A miracle play in one act
We need a setting here: visualize yourself sitting with a few friends around a campfire. In, um, southwestern Virginia in the Blue Ridge Mountains. It’s dark and there’s a billion stars above us. It’s my turn to tell a story…
“So, this one day at work in the Isle of Man, I leave the office at 11:15 AM, and walk the 200 yards to my car. At 11:50 AM, I walk into the Subway in the center of Douglas and pick up the sandwiches for lunch at the office. I’m back at the office less than an hour after I walked out.”
A ten-year-old raises his hand: “Wait – what happened between 11:15 and 11:50?”
“I registered my car.”
<FX> The kids fall all over themselves laughing.
“C’mon Uncle Lee! We’re ten years old – we don’t fall for that sort of Santa Claus story any more.” The parents shake their heads that I’m putting such silly ideas into the young uns’ heads.
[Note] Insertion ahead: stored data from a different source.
/-! ### Boot and containment (R424, R439–R440, R511–R515, R535, R540–R545, R588) -/

/-- The power-up sequence (R588): each event needs the one before it and leaves the module where the next can happen. -/
def Obligations.PowerUpSequence : Prop :=
  (∀ s : State, s.boot.sequence = .lodgeRom → judgeBundle s.fuses lodgeKinds s.lodge.flashImage = none →
    exec .lodgeImageVerified s = .next { s with
      lodge := { s.lodge with alive := true, runningImage := some s.lodge.flashImage }, boot := { s.boot with sequence := .waitRails } }) ∧
  (∀ s : State, s.boot.sequence = .lodgeRom → judgeBundle s.fuses lodgeKinds s.lodge.flashImage ≠ none →
    exec .lodgeImageVerified s = .next { s with
      boot := { s.boot with sequence := .recovery }, power := { s.power with railsOn := false, state := .standby } }) ∧
  (∀ s : State, s.boot.sequence ≠ .lodgeRom → exec .lodgeImageVerified s = .next s) ∧
  (∀ s : State, s.boot.sequence ≠ .railsUp ∨ s.power.refClock = false → exec .gatehouseReleased s = .next s) ∧
  (∀ s : State, railsMayRise s = true → ∃ u, exec .mainRailsPowerUp s = .next u ∧ u.power.railsOn = true ∧ u.power.state = .idle ∧
    u.boot.sequence = .railsUp ∧ u.thermal.tripLatch = none) ∧
  (∀ s : State, railsMayRise s = false → exec .mainRailsPowerUp s = .next s) ∧
  (∀ s : State, s.boot.sequence = .railsUp → s.power.refClock = true → ∃ u, exec .gatehouseReleased s = .next u ∧
    u.boot.sequence = .released ∧ u.boot.state = .waiting ∧ u.boot.fatal = true ∧ u.boot.fatalCause = 1 ∧ u.boot.dmaStopped = true)

/-- The boot ROM and the firmware (R439, R440, R540, R423): a fetched bundle that passes R539 starts, one that fails leaves the
boot ROM waiting with FATAL cause 6 and the status of R438; a started one runs, clears FATAL bit 31 and lets DMA go. -/
def Obligations.BootToRunning : Prop :=
  (∀ (s : State) (b : Bytes), s.boot.state = .fetching → s.link.up = true → b.length = s.boot.mbxLen.toNat →
    judgeBundle s.fuses bundleKinds b = none →
    exec (.bundleFetchEnd (some b)) s = .next { s with boot := { s.boot with state := .starting, mbxStatus := 3, accepted := some b } }) ∧
  (∀ (s : State) (b : Bytes) (n o : Nat), s.boot.state = .fetching → s.link.up = true → b.length = s.boot.mbxLen.toNat →
    judgeBundle s.fuses bundleKinds b = some (n, o) →
    ∃ u, exec (.bundleFetchEnd (some b)) s = .next u ∧ u.boot.state = .waiting ∧ u.boot.mbxStatus = n ∧ u.boot.fatal = true ∧
      u.boot.fatalCause = 6) ∧
  (∀ s : State, s.boot.state = .fetching → ∃ u, exec (.bundleFetchEnd none) s = .next u ∧ u.boot.state = .waiting ∧
    u.boot.mbxStatus = 7 ∧ u.boot.fatal = true) ∧
  (∀ (s : State) (b : Bytes), s.boot.state = .starting → s.boot.accepted = some b →
    ∃ u, exec .bootRunning s = .next u ∧ u.boot.state = .running ∧ u.boot.running = some b ∧ u.boot.copies = [b, b] ∧
      u.boot.fatal = false ∧ u.boot.dmaStopped = false ∧ u.power.state = .idle ∧
      u.fuses.securityVersion = (if leAt b 13 1 % 2 = 1 then s.fuses.securityVersion ||| versionBits (leAt b 12 1)
        else s.fuses.securityVersion))

/-- The watchdogs, silence and the end of a chip reset (R424, R511–R515, R535, R544): firmware that stops sets FATAL cause 3, and 1 s later the Lodge
resets the chip, or halts the engine if three such resets have begun within the hour; silence of the Gatehouse or the Lodge sets cause 7 and stops
every step; a chip reset ends running the staged bundle or a copy that still passes, waits for one if none does, and ends halted if it was to. -/
def Obligations.WatchdogsAndRecovery : Prop :=
  (∀ s : State, s.boot.state = .running → s.boot.fatal = false → ∃ u, exec .kioskWatchdog s = .next u ∧ u.boot.fatal = true ∧
    u.boot.fatalCause = 3 ∧ u.boot.kioskHung = true ∧ u.boot.dmaStopped = true ∧ u.boot.watchdogAt = some s.now) ∧
  (∀ (s : State) (t : Nat), s.boot.watchdogAt = some t → t + 1000000000 ≤ s.now → s.lodge.alive = true → s.boot.state = .running →
    (recentContainments s).length < 3 → ∃ u, exec .watchdogChipReset s = .next u ∧ u.boot.state = .chipReset ∧ u.boot.lastReset = 3 ∧
      u.boot.containments = s.now :: recentContainments s ∧ u.requests = []) ∧
  (∀ (s : State) (t : Nat), s.boot.watchdogAt = some t → t + 1000000000 ≤ s.now → s.lodge.alive = true → s.boot.state = .running →
    3 ≤ (recentContainments s).length → ∃ u, exec .watchdogChipReset s = .next u ∧ u.boot.state = .halted ∧ u.boot.fatalCause = 4) ∧
  (∀ s : State, s.lodge.alive = true → s.power.railsOn = true → s.boot.gatehouseSilent = false → ∃ u, exec .gatehouseSilent s = .next u ∧
    u.boot.fatal = true ∧ u.boot.fatalCause = 7 ∧ u.link.up = false ∧ u.pair.okOut = false ∧ (∀ e ∈ u.lanes, e.2.step = none)) ∧
  (∀ s : State, s.lodge.alive = true → s.boot.sequence = .up → s.boot.gatehouseSilent = false → ∃ u, exec .lodgeSilent s = .next u ∧
    u.lodge.alive = false ∧ u.boot.fatal = true ∧ u.boot.fatalCause = 7 ∧ (∀ e ∈ u.lanes, e.2.step = none)) ∧
  (∀ (found : ResetFindings) (s : State) (b : Bytes), s.boot.state = .chipReset → s.boot.endsHalted = false → bundleToRun found s = some b →
    ∃ u, exec (.chipResetComplete found) s = .next u ∧ u.boot.state = .running ∧ u.boot.running = some b ∧ u.boot.staged = [] ∧
      u.boot.copies = [b, b] ∧ u.boot.fatal = false) ∧
  (∀ (found : ResetFindings) (s : State), s.boot.state = .chipReset → s.boot.endsHalted = true →
    ∃ u, exec (.chipResetComplete found) s = .next u ∧ u.boot.state = .halted ∧ u.boot.fatal = true ∧ u.boot.fatalCause = 2) ∧
  (∀ (found : ResetFindings) (s : State), s.boot.state ≠ .chipReset → exec (.chipResetComplete found) s = .next s) ∧
  (∀ (found : ResetFindings) (s : State), s.boot.state = .chipReset → s.boot.endsHalted = false → bundleToRun found s = none →
    ∃ u, exec (.chipResetComplete found) s = .next u ∧ u.boot.state = .waiting ∧ u.boot.running = none ∧ u.boot.fatal = true ∧
      u.boot.fatalCause = 1)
“No seriously,” I say, “It’s true! I’m not making this up!” [1]
I’ll swear it on a stack of bibles: I first drove to my insurance office, where an official stamped copy of my confirmation of insurance was waiting. Then I went to the main downtown Post Office. If you’re not from the UK, you may not realize that the Post Office is a governmental hub in this culture. People (admittedly mostly older ones) do their savings there, pay their utility bills, do money exchange for travel, get fishing licenses, and indeed, register their cars. I find it fascinating that person N stepping up to the counter may want to send a package to France, person N+1 may want to register his motorcycle. The clerks take it all in complete stride.
Anyway, I stand in the queue for 5-10 minutes until the (pleasant female) digitized voice invites me to register 2. I hand the guy my (one-page) registration form, insurance proof, and prior registration from when I bought the car (in the UK). “You’ll need the tax form too,” he says. He steps away from his desk and reappears with that form – also one page. I fill it out; he sits as if he hasn’t a care in the world. He stamps a couple of things, tells me it’ll be £125 all told. I pull out my debit card, he slides the little machine over, and I do the chip-and-PIN dance.
“In the States, people wait for hours at the Department of Motor Vehicles to do this,” I say. He looks at me, trying to imagine such a thing. “Hours?” “Oh yeah, literally hours of waiting in line.” He shakes his head, wondering how the Yanks ever made it as a nation, no doubt.
I get back to the office with the sandwiches. Tell the American contingent my car registration story. They look at me, then quietly go back to their desks with their foot-long chicken tikka on wheat. It’s sad, they think, that good old Lee is losing his mind at such a relatively young age.
[1] With apologies to Dave Barry

One small error Lee: “do their savings their”
Ai-ya! How incredibly embarrassing. Thanks Nat.
You re lucky you didn’t go there at 12:00pm. I went to the post office in Onchan (near the Shoprite) at 12:45 one day – The woman was outside in a chair. I asked why the door was closed and locked. She said “Ma’am, I’m having my lunch. We open again at 1pm”. (She wasn’t really having any lunch)I came back and had to wait in that same line. I was able to buy stamps, send the driving license application in, and buy a big bag of peanuts in one swoop.